Task instructions -> Transcribe only the lines of the listing below from the one holding "n (x / 256)" through the one holding "bytes at a physical address. -/", inclusive, without any change.

Supplied material ->
# # # # #

-- ==== Sys2Proof/Machine/Memory.lean ====
section
/-! DEFINITION. Physical memory, the physical map, the plain management registers, translation and its checks
(08_memories). -/

namespace Sys2Proof.Machine

/-! ## Bytes -/

/-- A little-endian number from bytes (R35). -/
def leNat : List Byte → Nat
  | [] => 0
  | b :: bs => b.toNat + 256 * leNat bs

/-- The `n` low bytes of a number, lowest first (R35). -/
def toLe : Nat → Nat → List Byte
  | 0, _ => []
  | n + 1, x => BitVec.ofNat 8 x :: toLe n (x / 256)

/-- The byte at an address; an unlisted one reads 0 (R171). -/
def Memory.get (m : List Host.Cell) (a : Nat) : Byte := ((m.find? (·.1 == a)).map (·.2)).getD 0

/-- Memory with one byte written, in canonical form. -/
def Memory.put : List Host.Cell → Nat → Byte → List Host.Cell
  | [], a, b => if b = 0 then [] else [(a, b)]
  | (c, d) :: m, a, b =>
    if a < c then (if b = 0 then (c, d) :: m else (a, b) :: (c, d) :: m)
    else if a = c then (if b = 0 then m else (a, b) :: m)
    else (c, d) :: Memory.put m a b

/-- The canonical form: addresses strictly rising, and no byte 0. -/
def Memory.wf : List Host.Cell → Bool
  | [] => true
  | [(_, b)] => b != 0
  | (a, b) :: (c, d) :: m => b != 0 && a < c && Memory.wf ((c, d) :: m)

/-- `n` bytes from an address. -/
def Memory.read (m : List Host.Cell) : Nat → Nat → List Byte
  | _, 0 => []
  | a, n + 1 => Memory.get m a :: Memory.read m (a + 1) n

/-- Memory with bytes written from an address. -/
def Memory.write (m : List Host.Cell) : Nat → List Byte → List Host.Cell
  | _, [] => m
  | a, b :: bs => Memory.write (Memory.put m a b) (a + 1) bs

/-- Memory with a range zeroed. -/
def Memory.clear (m : List Host.Cell) (a n : Nat) : List Host.Cell :=
  m.filter (fun c => !(a ≤ c.1 && c.1 < a + n))

/-- A number into a rising list. -/
def insertNat (x : Nat) : List Nat → List Nat
  | [] => [x]
  | y :: ys => if x < y then x :: y :: ys else if x = y then y :: ys else y :: insertNat x ys

/-- The bytes at a physical address. -/
def State.bytes (s : State) (a n : Nat) : List Byte := Memory.read s.mem a n

/-- The doubleword at a physical address. -/
def State.word (s : State) (a : Nat) : Word := BitVec.ofNat 64 (leNat (s.bytes a 8))

/-- Bytes written at home. -/
def State.store (s : State) (a : Nat) (bs : List Byte) : State := { s with mem := Memory.write s.mem a bs }

/-- Whether the line of an address is full (R185). -/
def State.full (s : State) (pa : Nat) : Bool := !s.empties.contains (pa / 64)

/-- The line of an address set full (R185). -/
def State.setFull (s : State) (pa : Nat) : State := { s with empties := s.empties.filter (· != pa / 64) }

/-- The line of an address set empty (R185). -/
def State.setEmpty (s : State) (pa : Nat) : State := { s with empties := insertNat (pa / 64) s.empties }

/-! ## The physical map (R172) -/

/-- The ranges of R172. -/
inductive Range where
  | hbm
  | slice (n : Nat)
  | scratch (t : Nat)
  | mgmt
  | tier2
  | remote (pkg : Nat) (addr : Nat)
  | hole
deriving DecidableEq, Repr

/-- The range that a physical address lies in (R172); the holes of the scratchpad stride are holes. -/
def rangeOf (pa : Nat) : Range :=
  if pa < 0x10000000000 then .hbm
  else if pa < 0x10020000000 then .slice ((pa - 0x10000000000) / 0x200000)
  else if 0x12000000000 ≤ pa && pa < 0x12020000000 then
    (if (pa - 0x12000000000) % 0x100000 < 0xC0000 then .scratch ((pa - 0x12000000000) / 0x100000) else .hole)
  else if 0x18000000000 ≤ pa && pa < 0x18100000000 then .mgmt
  else if 0x100000000000 ≤ pa && pa < 0x200000000000 then .tier2
  else if 0x8000000000000 ≤ pa && pa < 0x10000000000000 then
    .remote (pa / 2 ^ 41 % 1024) (pa % 2 ^ 41)
  else .hole

/-- A physical address with this package's own remote range folded onto the local map (R172). -/
def State.localAddr (s : State) (pa : Nat) : Nat :=
  match rangeOf pa with
  | .remote p a => if s.fab.pkg = some p then a else pa
  | _ => pa

/-- Whether an access to the address crosses a SerDes group (R172, R354). -/
def State.needsFabric (s : State) (pa : Nat) : Bool :=
  match rangeOf (s.localAddr pa) with
  | .tier2 => true
  | .remote _ _ => true
  | _ => false

/-- Whether the address is homed on another package (R192). -/
def State.isRemote (s : State) (pa : Nat) : Bool :=
  match rangeOf (s.localAddr pa) with
  | .remote _ _ => true
  | _ => false

/-- The physical base of a tiller's scratchpad (R171). -/
def scratchBase (t : Nat) : Nat := 0x12000000000 + t * 0x100000

/-! ## Management registers that hold plain data (R370) -/

/-- The value of a plain register that nothing has written (R303, R313, R344, R354, R369, R372). -/
def resetReg (off : Nat) : Word :=
  if 0x120000 ≤ off && off < 0x120400 && off % 64 == 8 then 13500
  else if 0x141000 ≤ off && off < 0x141200 then BitVec.allOnes 64
  else if 0x160000 ≤ off && off < 0x160100 then 0xFFFF0000
  else if off == 0x160100 then 0x1000000
  else if 0x180000 ≤ off && off < 0x184000 && off % 0x1000 == 0 then 0x100000
  else if off == 0x20010 then 3200
  else 0

/-- A plain register, at an offset that is a multiple of 8. -/
def State.reg (s : State) (off : Nat) : Word := (Tab.get? s.mgmt.regs off).getD (resetReg off)

/-- A plain register written. -/
def State.setReg (s : State) (off : Nat) (v : Word) : State :=
  { s with mgmt := { s.mgmt with regs := Tab.set s.mgmt.regs off v } }

/-- The root of a tenant (R181). -/
def State.root (s : State) (tenant : Nat) : Nat := (s.reg (0x130000 + 8 * tenant)).toNat

/-- The pin mask of a slice (R179): 4 bytes each. -/
def State.pins (s : State) (slice : Nat) : BitVec 32 :=
  (s.reg (0x140000 + 8 * (slice / 2))).extractLsb' (32 * (slice % 2)) 32

/-- The partition mask of a tenant on a die (R180): 2 bytes per tenant and die, tenants of die 0 first. -/
def State.partition (s : State) (die tenant : Nat) : BitVec 16 :=
  (s.reg (0x141000 + 8 * ((64 * die + tenant) / 4))).extractLsb' (16 * ((64 * die + tenant) % 4)) 16

/-- Whether an address lies in a pinned page of its chip slice (R179). -/
def State.pinned (s : State) (pa : Nat) : Bool :=
  match rangeOf pa with
  | .slice n => (s.pins n).getLsbD ((pa - 0x10000000000) % 0x200000 / 0x10000)
  | _ => false

/-- An entry of the window table (R342): its two words. -/
def State.windowEntry (s : State) (n : Nat) : Word × Word := (s.reg (0x150000 + 16 * n), s.reg (0x150008 + 16 * n))

/-- Whether a second-tier address lies in the range of a window entry. -/
def entryCovers (w : Word × Word) (pa : Nat) : Bool :=
  let base := bitsOf w.1.toNat 30 22 * 2 ^ 30
  base ≤ pa && pa < base + bitsOf w.2.toNat 0 32 * 2 ^ 30

/-- Whether a second-tier address lies in the range of window entry `n`. -/
def State.windowCovers (s : State) (n pa : Nat) : Bool := entryCovers (s.windowEntry n) pa

/-- The window entry that publishes a second-tier address (R342). -/
def State.publishedWindow (s : State) (pa : Nat) : Option Nat :=
  (List.range 128).find? (fun n => (s.windowEntry n).1.getLsbD 63 && s.windowCovers n pa)

/-- The home die of a line (R173): of HBM4E by the interleave mode, of second-tier memory by the serving group. -/
def State.homeDie (s : State) (pa : Nat) : Nat :=
  match rangeOf pa with
  | .hbm =>
    if s.mgmt.record.dieLocal then bitsOf pa 38 2
    else (bitsOf pa 12 4 ^^^ bitsOf pa 16 4 ^^^ bitsOf pa 20 4 ^^^ bitsOf pa 24 4) / 4
  | .slice n => n / 64
  | .scratch t => t / 128
  | .tier2 =>
    match s.publishedWindow pa with
    | some n => bitsOf (s.windowEntry n).1.toNat 56 5 / 8
    | none => 0
  | _ => 0

/-- The chip slice that may cache a line (R179). -/
def State.cacheSlice (s : State) (pa : Nat) : Nat :=
  64 * s.homeDie pa + (bitsOf pa 6 6 ^^^ bitsOf pa 12 6 ^^^ bitsOf pa 18 6)

/-! ## Page-table entries (R182, R183) -/

/-- A field of a page-table entry. -/
def pteField (e : Word) (lo w : Nat) : Nat := bitsOf e.toNat lo w

/-- V of an entry. -/
def pteV (e : Word) : Bool := e.getLsbD 0
/-- LEAF of an entry. -/
def pteLeaf (e : Word) : Bool := e.getLsbD 1
/-- PS64 of an entry. -/
def ptePs64 (e : Word) : Bool := e.getLsbD 2
/-- RO of an entry. -/
def pteRo (e : Word) : Bool := e.getLsbD 3
/-- X of an entry. -/
def pteX (e : Word) : Bool := e.getLsbD 4
/-- COW of an entry. -/
def pteCow (e : Word) : Bool := e.getLsbD 5
/-- DEDUP of an entry. -/
def pteDedup (e : Word) : Bool := e.getLsbD 6
/-- FE of an entry. -/
def pteFe (e : Word) : Bool := e.getLsbD 7
/-- HOME of an entry (R178). -/
def pteHome (e : Word) : Nat := pteField e 8 2
/-- RES of an entry. -/
def pteRes (e : Word) : Nat := pteField e 10 2
/-- The frame of an entry, as a physical address. -/
def pteFrame (e : Word) : Nat := pteField e 12 40 * 4096
/-- TENANT of an entry. -/
def pteTenant (e : Word) : Nat := pteField e 52 6
/-- SUP of an entry. -/
def pteSup (e : Word) : Bool := e.getLsbD 58

/-- Whether a table may lie at an address (R181). -/
def State.tableOk (s : State) (pa : Nat) : Bool :=
  match rangeOf pa with
  | .hbm => true
  | .slice _ => s.pinned pa
  | _ => false

/-- The bits of the page offset of a leaf. -/
def leafBits (level : Nat) (e : Word) : Nat :=
  if level = 2 then 30 else if level = 1 then 21 else if ptePs64 e then 16 else 12

/-- Whether a valid entry at a level keeps the rules of R183. -/
def State.pteOk (s : State) (level : Nat) (e : Word) : Bool :=
  if pteLeaf e then
    pteField e 59 5 == 0 && level != 3 && (level == 0 || !ptePs64 e) && pteRes e != 3 &&
      (!pteCow e || pteRo e) && (!pteDedup e || pteCow e) && pteFrame e % 2 ^ leafBits level e == 0
  else
    pteField e 52 12 == 0 && pteField e 2 10 == 0 && level != 0 && s.tableOk (pteFrame e)

/-- The root rules of R181. -/
def State.rootOk (s : State) (r : Nat) : Bool :=
  r % 0x100000 == 0 &&
    match rangeOf r with
    | .hbm => true
    | .slice _ => (List.range 16).all (fun i => s.pinned (r + i * 0x10000))
    | _ => false

/-- The table index of a virtual address at a level (R181). -/
def vaIndex (level va : Nat) : Nat := if level = 3 then bitsOf va 39 17 else bitsOf va (12 + 9 * level) 9

/-- The virtual address bits that name an entry at a level, for the translation cache. -/
def tcIndex (level va : Nat) : Nat := va / 2 ^ (12 + 9 * level)

/-- Whether a cached leaf maps the page of an address, or a cached non-leaf entry stands on its walk. -/
def TcEntry.hits (e : TcEntry) (tenant level va : Nat) : Bool :=
  e.tenant == tenant && e.level == level &&
    (if pteLeaf e.pte && level == 0 && ptePs64 e.pte then e.index / 16 == tcIndex 0 va / 16
     else e.index == tcIndex level va)

/-- A plot. -/
def State.plot (s : State) (p : Nat) : Plot := Tab.getD s.plots p Plot.zero

/-- A plot written. -/
def State.setPlot (s : State) (p : Nat) (x : Plot) : State := { s with plots := Tab.set s.plots p x }

/-- The entry that a walk on a plot reads at a level: the cached one, or the word of memory (R186); at level 0
of a 64 KiB page the first entry of its group of 16 (R183). The flag says that the first entry lacked PS64. -/
def State.walkEntry (s : State) (plot tenant level table va : Nat) : Word × Bool :=
  match (s.plot plot).tc.find? (fun e => e.hits tenant level va) with
  | some e => (e.pte, true)
  | none =>
    let e := s.word (table + 8 * vaIndex level va)
    if level = 0 && ptePs64 e then
      let g := s.word (table + 8 * (vaIndex 0 va / 16 * 16))
      (g, ptePs64 g)
    else (e, true)

/-- The walk from a level down: the leaf, its level, and the entries read; or a fault code (R181, R183). -/
def State.walk (s : State) (plot tenant va : Nat) : Nat → Nat → Except Nat (Word × Nat × List (Nat × Word))
  | fuel, table =>
    match fuel with
    | 0 => .error 7
    | level + 1 =>
      let r := s.walkEntry plot tenant level table va
      if !pteV r.1 then .error 7
      else if !r.2 || !s.pteOk level r.1 then .error 8
      else if pteLeaf r.1 then .ok (r.1, level, [(level, r.1)])
      else
        match s.walk plot tenant va level (pteFrame r.1) with
        | .error c => .error c
        | .ok (e, l, es) => .ok (e, l, (level, r.1) :: es)

/-- The kinds of access that the checks of R184 tell apart. -/
inductive Acc where
  | read | write | fetch
deriving DecidableEq, Repr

# # # # #

Reply to the exercise ->
  | n + 1, x => BitVec.ofNat 8 x :: toLe n (x / 256)

/-- The byte at an address; an unlisted one reads 0 (R171). -/
def Memory.get (m : List Host.Cell) (a : Nat) : Byte := ((m.find? (·.1 == a)).map (·.2)).getD 0

/-- Memory with one byte written, in canonical form. -/
def Memory.put : List Host.Cell → Nat → Byte → List Host.Cell
  | [], a, b => if b = 0 then [] else [(a, b)]
  | (c, d) :: m, a, b =>
    if a < c then (if b = 0 then (c, d) :: m else (a, b) :: (c, d) :: m)
    else if a = c then (if b = 0 then m else (a, b) :: m)
    else (c, d) :: Memory.put m a b

/-- The canonical form: addresses strictly rising, and no byte 0. -/
def Memory.wf : List Host.Cell → Bool
  | [] => true
  | [(_, b)] => b != 0
  | (a, b) :: (c, d) :: m => b != 0 && a < c && Memory.wf ((c, d) :: m)

/-- `n` bytes from an address. -/
def Memory.read (m : List Host.Cell) : Nat → Nat → List Byte
  | _, 0 => []
  | a, n + 1 => Memory.get m a :: Memory.read m (a + 1) n

/-- Memory with bytes written from an address. -/
def Memory.write (m : List Host.Cell) : Nat → List Byte → List Host.Cell
  | _, [] => m
  | a, b :: bs => Memory.write (Memory.put m a b) (a + 1) bs

/-- Memory with a range zeroed. -/
def Memory.clear (m : List Host.Cell) (a n : Nat) : List Host.Cell :=
  m.filter (fun c => !(a ≤ c.1 && c.1 < a + n))

/-- A number into a rising list. -/
def insertNat (x : Nat) : List Nat → List Nat
  | [] => [x]
  | y :: ys => if x < y then x :: y :: ys else if x = y then y :: ys else y :: insertNat x ys

/-- The bytes at a physical address. -/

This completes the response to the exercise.